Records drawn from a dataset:

--- START ---

-- ==== Sys2Proof/Machine/CalProc.lean ====
section
/-! DEFINITION. Sense conversions, the reference check, the evaluation of temperatures and trims, set changes, and the
calibration procedures with their commits (spec/12_calibration_keel.md, R304 to R307, R311 to R319, R322). -/

namespace Sys2Proof.Machine

/-- Change calibration's hidden state. -/
def Dev.modCal (d : Dev) (f : CalSt → CalSt) : Dev := { d with cal := f d.cal }

/-! ## Sense conversions (R305, R306) -/

/-- The converter of an input code (R305). -/
def adcOf (input : Nat) : Nat :=
  if input < 0x80 then input / 2 / 16 else if input < 0xC0 then (input - 0x80) / 16 else 0

/-- A request joins its converter's queue, for a trigger unit or (16) for CAL_ADC_RES; other codes are refused (R305). -/
def Dev.adcRequest (d : Dev) (input a who : Nat) : Dev :=
  if 0xC7 < input then d else d.modCal (fun x => { x with adc := x.adc ++ [(input, min 8 a, who)] })

/-- A write of CAL_ADC_REQ (R306, R330). -/
def adcReqWrite (v : Word) (d : Dev) : Dev :=
  let input := v.fld CAL_ADC_REQ.INPUT
  if 0xC7 < input then d else (d.put CAL_ADC_RES CAL_ADC_RES.VALID 0).adcRequest input (v.fld ⟨8, 4⟩) 16

/-- A converter ends its oldest request: the sum of its 2^A codes, their mean to the nearest code (R306, R349). -/
def adcDone (k sum : Nat) (d : Dev) : Dev :=
  match d.cal.adc.find? (fun r => adcOf r.1 == k) with
  | none => d
  | some r =>
    let d := d.modCal (fun x => { x with adc := x.adc.erase r })
    let mean := min 65535 ((2 * sum + 2 ^ r.2.1) / (2 * 2 ^ r.2.1))
    let w := 2 ^ 31 + r.1 * 65536 + mean
    if r.2.2 = 16 then d.wrN CAL_ADC_RES w
    else
      let d := d.when (d.bit (TRG_ADCRES r.2.2) TRG_ADCRES.VALID) (·.flag (TRG_STS r.2.2) TRG_STS.ADCOVR)
      d.wrN (TRG_ADCRES r.2.2) w

/-! ## The reference check (R307) -/

/-- A bandgap code is judged. -/
def Dev.vrefCode (d : Dev) (code : Nat) : Dev :=
  let bad := code < 30840 || 32099 < code
  let d := (d.wrN CAL_VREF (code % 65536)).put CAL_STS CAL_STS.VREF_BAD (if bad then 1 else 0)
  (d.when bad (·.flag CAL_EVT CAL_EVT.VREF_BAD)).modCal (fun x => { x with vrefAt := d.now })

/-- VREF_CHECK: every 10 s. -/
def vrefCheck (code : Nat) (d : Dev) : Dev := if d.cal.vrefAt + secTicks 10 ≤ d.now then d.vrefCode code else d

/-! ## Temperatures (R312) -/

/-- The units of the fixed point of the logarithm, and ln 2 in it. -/
def lnOne : Nat := 2 ^ 60
def ln2 : Nat := 799144290325165979

/-- Σ z^(2i+1)/(2i+1) from the term of index i: `t` is z^(2i+1), `zz` is z², all in units of 2^-60. -/
def atanhSum (zz : Nat) : Nat → Nat → Nat → Nat
  | 0, _, _ => 0
  | n + 1, i, t => t / (2 * i + 1) + atanhSum zz n (i + 1) (t * zz / lnOne)

/-- The natural logarithm of m for m from 1 to 2, as p/q (ln m = 2 artanh((m-1)/(m+1))). -/
def lnMant (p q : Nat) : Nat :=
  let z := (p - q) * lnOne / (p + q)
  2 * atanhSum (z * z / lnOne) 24 0 z

/-- The natural logarithm of p/q in units of 2^-60 (p and q not 0). -/
def lnRatio (p q : Nat) : Int :=
  let up := Nat.log2 (p / q)
  let down := Nat.log2 (q / p) + 1
  if q ≤ p then (lnMant p (q * 2 ^ up) : Int) + up * ln2 else (lnMant (p * 2 ^ down) q : Int) - down * ln2

/-- The thermistor's temperature in 1/16 °C (R312): T = 1/(1/298.15 + ln(R/R25)/B) - 273.15, where 298.15 is 5963/20; none
where the formula has no value in the format. -/
def thermTemp (rpu r25 b code : Nat) : Option Int :=
  if rpu = 0 || r25 = 0 || b = 0 then none
  else
    let l := lnRatio (rpu * code) (r25 * (65536 - code))
    let den : Int := 20 * b * lnOne + 5963 * l
    if den ≤ 0 then none
    else
      let t := rdiv ((b : Int) * 5963 * lnOne * 80 - 21852 * den) (5 * den).toNat
      if -32768 ≤ t && t ≤ 32767 then some t else none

--- END ---

Assigned task: For the word "then", count the lines of the records that contain it and give only the number.

Solved problem: 10